/-- The host reads every field of the outcome (log 29), and its read changes nothing but the record. -/
theorem hostReadOutcome_records (hv : s.outcome.valid = true) {r : Reg} (hr : r ∈ outcomeFields)
    (hu : r ∈ s.unwritten) : hostReadOutcome s = .next (s.outcome, { s with readUnwritten := true }) := by
  have hnoted : noteReads outcomeFields s = { s with readUnwritten := (noteReads outcomeFields s).readUnwritten } := rfl
  rw [hostReadOutcome, if_pos hv, hnoted, noteReads_records hr hu]

/-- Settles O26: reader by reader. -/
theorem readOfUnwrittenRegisterIsRecorded : Obligations.ReadOfUnwrittenRegisterIsRecorded := fun _ hc =>
  ⟨sample_records hc, poll_records hc, classify_records hc, fun _ _ _ => set_records hc,
    fun hv _ => hostReadOutcome_records hv⟩

end Sys2Proof.Machine
end

section
/-! The high voltage and the data-out line during a session (70_reset_and_hazards.md R299, R300; 41_power.md R142).
Between ENTER and EXIT the lists of the phases touch only the lines of the link, so the supply and the 12 V stay as the
phase found them; the states inside ENTER are read off its list. -/

namespace Sys2Proof.Machine

/-! ## What the link leaves alone -/

/-- A micro-operation that drives no latch but the clock and the two data lines (40_link.md R113). -/
def drivesLinkOnly : Instr → Bool
  | .pin r _ => r = .sci || r = .sii || r = .sdi
  | _ => true

/-- Micro-operations of the link leave the 12 V and the supply alone. -/
theorem linesAfter_of_drivesLinkOnly {ops : List Instr} (h : ops.all drivesLinkOnly = true) (l : Lines) :
    (linesAfter l ops).rst = l.rst ∧ (linesAfter l ops).vcc = l.vcc := by
  induction ops generalizing l with
  | nil => exact ⟨rfl, rfl⟩
  | cons i ops ih =>
    obtain ⟨hi, hops⟩ := Bool.and_eq_true_iff.1 h
    cases i with
    | pin r b =>
      cases r with
      | sci | sii | sdi => exact ih hops _
      | rst | vcc | sdoOut => cases hi
    | _ => exact ih hops l

theorem expandPairs_drivesLinkOnly (w : Widths) (ps : List FramePair) :
    (expandPairs w ps).all drivesLinkOnly = true := by
  simp [expandPairs, expandXfer, expandWait, expandShift, setOne, drivesLinkOnly]

theorem expandRdlk_drivesLinkOnly (c : Config) : (expandRdlk c).all drivesLinkOnly = true := by
  rw [expandRdlk, List.all_append, expandPairs_drivesLinkOnly]
  rfl

theorem readFusesList_drivesLinkOnly (c : Config) (d : Descriptor) (l h e : Reg) :
    (readFusesList c d l h e).all drivesLinkOnly = true := by
  have hread (x : FuseSel) (r : Reg) : (readFuseList c x r).all drivesLinkOnly = true := by
    rw [readFuseList, List.all_append, expandPairs_drivesLinkOnly]
    rfl
  rw [readFusesList, List.all_append, List.all_append, hread, hread]
  split
  · exact hread .ext e
  · rfl

/-- Only ENTER and EXIT switch the supply and the 12 V (41_power.md R141, R144). -/
theorem phaseList_drivesLinkOnly {p : Phase} (henter : p ≠ .pEnter) (hexit : p ≠ .pExit) (c : Config) (d : Descriptor)
    (erased : Bool) : (phaseList p c d erased).all drivesLinkOnly = true := by
  cases p with
  | pEnter => exact absurd rfl henter
  | pExit => exact absurd rfl hexit
  | idle | pUnknown => rfl
  | pIdent =>
    simp only [phaseList, identList, expandRdsig, List.all_append, List.all_flatMap, expandPairs_drivesLinkOnly]
    simp [setOne, expandAccumulate, drivesLinkOnly]
  | pRead =>
    simp only [phaseList, readList, List.all_append, readFusesList_drivesLinkOnly, expandRdlk_drivesLinkOnly]
    rfl
  | pErase =>
    simp only [phaseList, eraseList, expandErase, List.all_append, expandPairs_drivesLinkOnly]
    rfl
  | pWrite =>
    cases hefuse : d.efuseDef <;>
      simp only [phaseList, writeList, hefuse, List.all_append, expandPairs_drivesLinkOnly] <;> rfl
  | pVerify =>
    cases erased <;>
      simp only [phaseList, verifyList, List.all_append, readFusesList_drivesLinkOnly, expandRdlk_drivesLinkOnly,
        if_true, Bool.false_eq_true, if_false] <;> rfl

/-! ## The lines inside a phase -/

/-- The 12 V is on only while the supply is; it is on while `rst` is 0 (70_reset_and_hazards.md R300). -/
abbrev SupplyFirst (l : Lines) : Prop := l.rst = false → l.vcc = true

/-- The three lines that ENTER holds low (41_power.md R141, R142). -/
abbrev DataLinesLow (l : Lines) : Prop := l.sdoOut = false ∧ l.sdi = false ∧ l.sii = false

/-- Wherever ENTER stands, the supply came before the 12 V and the data lines are low (41_power.md R141, R142). -/
theorem linesAfter_take_expandEnter : ∀ k ≤ expandEnter.length,
    SupplyFirst (linesAfter Lines.resting (expandEnter.take k)) ∧
      DataLinesLow (linesAfter Lines.resting (expandEnter.take k)) := by
  decide

theorem supplyFirst_entryLines (p : Phase) : SupplyFirst (entryLines p) := by
  cases p <;> decide

section

variable {s : State} (hl : LinesOk s)
include hl

theorem enterLines_of_linesOk (hpc : PcOk s) (hp : s.pc.phase = .pEnter) : SupplyFirst s.pins ∧ DataLinesLow s.pins := by
  obtain ⟨hupc, -, -⟩ := hpc
  obtain ⟨hpins, -⟩ := hl
  rw [doneOps, hp] at hpins
  rw [hp] at hupc
  rw [hpins]
  exact linesAfter_take_expandEnter s.pc.upc hupc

- **Task to complete**: Where a line in the records above holds the string "inside", it counts toward the total; give that total alone.

- **Response to this task**: 2